## INSTRUCTIONS FOR THE TASK:
Comb the records below for the string "lean" and copy each line where it turns up.

(Beginning of DATA UNDER STUDY)

-- ==== Sys2Proof/Laws/Sound/PwmRows.lean ====
section
/-! SUPPORT. Every operation of Machine/PwmRows.lean keeps a sound state sound. -/

set_option linter.unusedTactic false
set_option linter.unreachableTactic false
set_option linter.unusedVariables false
set_option linter.tactic.unusedName false

namespace Sys2Proof.Machine

theorem State.groupRun_good {Q : Plat → Cfg → List Instr → Prop} {s : State} (h : s.Good Q) (g : Nat) :
    (State.groupRun g s).Good Q := by
  unfold State.groupRun
  repeat' first
    | with_reducible assumption
    | (intro x y hx; beta_reduce)
    | (intro x hx; beta_reduce)
    | with_reducible apply good_ite
    | with_reducible apply good_forAll
    | with_reducible apply State.put_good
    | with_reducible apply State.refuse_good
    | split
    | apply good_ite

theorem State.groupStop_good {Q : Plat → Cfg → List Instr → Prop} {s : State} (h : s.Good Q) (g : Nat) :
    (State.groupStop g s).Good Q := by
  unfold State.groupStop
  repeat' first
    | with_reducible assumption
    | (extract_lets +onlyGivenNames x; (first | (refine good_step (Q := Q) (x := x) ?_ ?_; (on_goal 1 => unfold x); on_goal 2 => (intro hx; try clear_value x)) | (refine good_step_fst (Q := Q) (x := x) ?_ ?_; (on_goal 1 => unfold x); on_goal 2 => (intro hx; try clear_value x)) | refine good_keepC (x := x) (fun _ => ?_) | refine good_keepS (x := x) (fun _ => ?_) | refine good_keepM (x := x) (fun _ => ?_) | refine good_keepR (x := x) (fun _ => ?_) | refine good_keepT (x := x) (fun _ => ?_) | refine good_keepN (x := x) (fun _ => ?_) | refine good_keepF (x := x) (fun _ => ?_) | refine good_keepG (x := x) (fun _ => ?_) | clear_value x | skip); all_goals (rename' x => y))
    | with_reducible apply good_ite
    | with_reducible apply State.put_good
    | with_reducible apply State.groupOff_good
    | split
    | apply good_ite

theorem State.groupHalt_good {Q : Plat → Cfg → List Instr → Prop} {s : State} (h : s.Good Q) (g : Nat) :
    (State.groupHalt g s).Good Q := by
  unfold State.groupHalt
  repeat' first
    | with_reducible assumption
    | with_reducible apply State.put_good

theorem State.ownShadows_good {Q : Plat → Cfg → List Instr → Prop} {s : State} (h : s.Good Q) (g : Nat) (hQ : Undoable Q := by first | assumption | exact undoable_const) :
    (State.ownShadows g s).Good Q := by
  unfold State.ownShadows
  repeat' first
    | with_reducible assumption
    | (extract_lets +onlyGivenNames x; (first | (refine good_step (Q := Q) (x := x) ?_ ?_; (on_goal 1 => unfold x); on_goal 2 => (intro hx; try clear_value x)) | (refine good_step_fst (Q := Q) (x := x) ?_ ?_; (on_goal 1 => unfold x); on_goal 2 => (intro hx; try clear_value x)) | refine good_keepC (x := x) (fun _ => ?_) | refine good_keepS (x := x) (fun _ => ?_) | refine good_keepM (x := x) (fun _ => ?_) | refine good_keepR (x := x) (fun _ => ?_) | refine good_keepT (x := x) (fun _ => ?_) | refine good_keepN (x := x) (fun _ => ?_) | refine good_keepF (x := x) (fun _ => ?_) | refine good_keepG (x := x) (fun _ => ?_) | clear_value x | skip); all_goals (rename' x => y))
    | with_reducible apply good_ite
    | with_reducible apply State.chopperDuty_good
    | with_reducible apply State.stChopperDuty_good
    | with_reducible apply State.lvIsoShadow_good
    | split
    | apply good_ite

theorem State.periodSenses_good {Q : Plat → Cfg → List Instr → Prop} {s : State} (h : s.Good Q) (g : Nat) (inp : PeriodIn) (hQ : Undoable Q := by first | assumption | exact undoable_const) :
    (State.periodSenses g inp s).Good Q := by
  unfold State.periodSenses
  repeat' first
    | with_reducible assumption
    | (intro x y hx; beta_reduce)
    | (intro x hx; beta_reduce)
    | (extract_lets +onlyGivenNames x; (first | (refine good_step (Q := Q) (x := x) ?_ ?_; (on_goal 1 => unfold x); on_goal 2 => (intro hx; try clear_value x)) | (refine good_step_fst (Q := Q) (x := x) ?_ ?_; (on_goal 1 => unfold x); on_goal 2 => (intro hx; try clear_value x)) | refine good_keepC (x := x) (fun _ => ?_) | refine good_keepS (x := x) (fun _ => ?_) | refine good_keepM (x := x) (fun _ => ?_) | refine good_keepR (x := x) (fun _ => ?_) | refine good_keepT (x := x) (fun _ => ?_) | refine good_keepN (x := x) (fun _ => ?_) | refine good_keepF (x := x) (fun _ => ?_) | refine good_keepG (x := x) (fun _ => ?_) | clear_value x | skip); all_goals (rename' x => y))
    | with_reducible apply good_ite
    | with_reducible apply good_forAll
    | with_reducible apply State.windowClose_good
    | with_reducible apply State.vdcJudge_good
    | with_reducible exact good_free (by with_reducible assumption) ..
    | split
    | apply good_ite

theorem State.bstFails_good {Q : Plat → Cfg → List Instr → Prop} {s : State} (h : s.Good Q) (g n : Nat) (hQ : Undoable Q := by first | assumption | exact undoable_const) :
    (State.bstFails g n s).Good Q := by
  unfold State.bstFails
  repeat' first
    | with_reducible assumption
    | with_reducible apply State.groupOff_good
    | with_reducible apply State.put_good
    | with_reducible apply State.raise_good

theorem State.periodBst_good {Q : Plat → Cfg → List Instr → Prop} {s : State} (h : s.Good Q) (g : Nat) (inp : PeriodIn) (hQ : Undoable Q := by first | assumption | exact undoable_const) :
    (State.periodBst g inp s).Good Q := by
  unfold State.periodBst
  repeat' first
    | with_reducible assumption
    | (intro x y hx; beta_reduce)
    | (intro x hx; beta_reduce)
    | (extract_lets +onlyGivenNames x; (first | (refine good_step (Q := Q) (x := x) ?_ ?_; (on_goal 1 => unfold x); on_goal 2 => (intro hx; try clear_value x)) | (refine good_step_fst (Q := Q) (x := x) ?_ ?_; (on_goal 1 => unfold x); on_goal 2 => (intro hx; try clear_value x)) | refine good_keepC (x := x) (fun _ => ?_) | refine good_keepS (x := x) (fun _ => ?_) | refine good_keepM (x := x) (fun _ => ?_) | refine good_keepR (x := x) (fun _ => ?_) | refine good_keepT (x := x) (fun _ => ?_) | refine good_keepN (x := x) (fun _ => ?_) | refine good_keepF (x := x) (fun _ => ?_) | refine good_keepG (x := x) (fun _ => ?_) | clear_value x | skip); all_goals (rename' x => y))
    | with_reducible apply good_ite
    | with_reducible apply good_forAll
    | with_reducible apply State.bstSample_good
    | with_reducible apply State.bstJudge_good
    | with_reducible apply State.bstFails_good
    | split
    | apply good_ite

theorem State.periodRefresh_good {Q : Plat → Cfg → List Instr → Prop} {s : State} (h : s.Good Q) (g f : Nat) :
    (State.periodRefresh g f s).Good Q := by
  unfold State.periodRefresh
  repeat' first
    | with_reducible assumption
    | (intro x y hx; beta_reduce)
    | (intro x hx; beta_reduce)
    | with_reducible apply good_ite
    | with_reducible apply good_foldl
    | with_reducible apply good_foldl_fst
    | with_reducible apply State.refreshChan_good
    | split
    | apply good_ite

theorem State.newPeriod_good {Q : Plat → Cfg → List Instr → Prop} {s : State} (h : s.Good Q) (g : Nat) :
    (State.newPeriod g s).Good Q := by
  unfold State.newPeriod
  repeat' first
    | with_reducible assumption
    | (intro x y hx; beta_reduce)
    | (intro x hx; beta_reduce)
    | (extract_lets +onlyGivenNames x; (first | (refine good_step (Q := Q) (x := x) ?_ ?_; (on_goal 1 => unfold x); on_goal 2 => (intro hx; try clear_value x)) | (refine good_step_fst (Q := Q) (x := x) ?_ ?_; (on_goal 1 => unfold x); on_goal 2 => (intro hx; try clear_value x)) | refine good_keepC (x := x) (fun _ => ?_) | refine good_keepS (x := x) (fun _ => ?_) | refine good_keepM (x := x) (fun _ => ?_) | refine good_keepR (x := x) (fun _ => ?_) | refine good_keepT (x := x) (fun _ => ?_) | refine good_keepN (x := x) (fun _ => ?_) | refine good_keepF (x := x) (fun _ => ?_) | refine good_keepG (x := x) (fun _ => ?_) | clear_value x | skip); all_goals (rename' x => y))
    | with_reducible apply good_forAll
    | with_reducible apply State.grpMod_good
    | with_reducible apply State.chMod_good
    | with_reducible exact good_free (by with_reducible assumption) ..

theorem State.periodStart_good {Q : Plat → Cfg → List Instr → Prop} {s : State} (h : s.Good Q) (g : Nat) (inp : PeriodIn) (u f : Nat) (hQ : Undoable Q := by first | assumption | exact undoable_const) :
    (State.periodStart g inp u f s).Good Q := by
  unfold State.periodStart
  repeat' first
    | with_reducible assumption
    | (extract_lets +onlyGivenNames x; (first | (refine good_step (Q := Q) (x := x) ?_ ?_; (on_goal 1 => unfold x); on_goal 2 => (intro hx; try clear_value x)) | (refine good_step_fst (Q := Q) (x := x) ?_ ?_; (on_goal 1 => unfold x); on_goal 2 => (intro hx; try clear_value x)) | refine good_keepC (x := x) (fun _ => ?_) | refine good_keepS (x := x) (fun _ => ?_) | refine good_keepM (x := x) (fun _ => ?_) | refine good_keepR (x := x) (fun _ => ?_) | refine good_keepT (x := x) (fun _ => ?_) | refine good_keepN (x := x) (fun _ => ?_) | refine good_keepF (x := x) (fun _ => ?_) | refine good_keepG (x := x) (fun _ => ?_) | clear_value x | skip); all_goals (rename' x => y))
    | with_reducible apply good_ite
    | with_reducible apply State.grpMod_good
    | with_reducible apply State.incSat_good
    | with_reducible apply State.raise_good
    | with_reducible apply State.inc32_good
    | with_reducible apply State.periodSenses_good
    | with_reducible apply State.periodBst_good
    | with_reducible apply State.groupOff_good
    | with_reducible apply State.ownShadows_good
    | with_reducible apply State.newPeriod_good
    | with_reducible apply State.takeSet_good
    | with_reducible apply State.stagePhase_good
    | with_reducible apply State.periodRefresh_good
    | with_reducible apply State.loadChans_good
    | with_reducible apply State.rearmGroup_good
    | with_reducible apply State.startGroup_good
    | with_reducible exact good_free (by with_reducible assumption) ..
    | split
    | apply good_ite

theorem State.requestTick_good {Q : Plat → Cfg → List Instr → Prop} {s : State} (h : s.Good Q) (g : Nat) (inp : PeriodIn) (hQ : Undoable Q := by first | assumption | exact undoable_const) :
    (State.requestTick g inp s).Good Q := by
  unfold State.requestTick
  repeat' first
    | with_reducible assumption
    | (intro x y hx; beta_reduce)
    | (intro x hx; beta_reduce)
    | (extract_lets +onlyGivenNames x; (first | (refine good_step (Q := Q) (x := x) ?_ ?_; (on_goal 1 => unfold x); on_goal 2 => (intro hx; try clear_value x)) | (refine good_step_fst (Q := Q) (x := x) ?_ ?_; (on_goal 1 => unfold x); on_goal 2 => (intro hx; try clear_value x)) | refine good_keepC (x := x) (fun _ => ?_) | refine good_keepS (x := x) (fun _ => ?_) | refine good_keepM (x := x) (fun _ => ?_) | refine good_keepR (x := x) (fun _ => ?_) | refine good_keepT (x := x) (fun _ => ?_) | refine good_keepN (x := x) (fun _ => ?_) | refine good_keepF (x := x) (fun _ => ?_) | refine good_keepG (x := x) (fun _ => ?_) | clear_value x | skip); all_goals (rename' x => y))
    | with_reducible apply good_ite
    | with_reducible apply good_forAll
    | with_reducible apply State.groupOff_good
    | with_reducible apply State.bstSample_good
    | with_reducible apply State.startGroup_good
    | split
    | apply good_ite

theorem State.stall_good {Q : Plat → Cfg → List Instr → Prop} {s : State} (h : s.Good Q) (g : Nat) (hQ : Undoable Q := by first | assumption | exact undoable_const) :
    (State.stall g s).Good Q := by
  unfold State.stall
  repeat' first
    | with_reducible assumption
    | with_reducible apply good_ite
    | with_reducible apply State.groupOff_good
    | with_reducible apply State.put_good
    | with_reducible apply State.raise_good
    | split
    | apply good_ite

end Sys2Proof.Machine
end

(End of DATA UNDER STUDY)

## FINISHED TASK:
-- ==== Sys2Proof/Laws/Sound/PwmRows.lean ====
/-! SUPPORT. Every operation of Machine/PwmRows.lean keeps a sound state sound. -/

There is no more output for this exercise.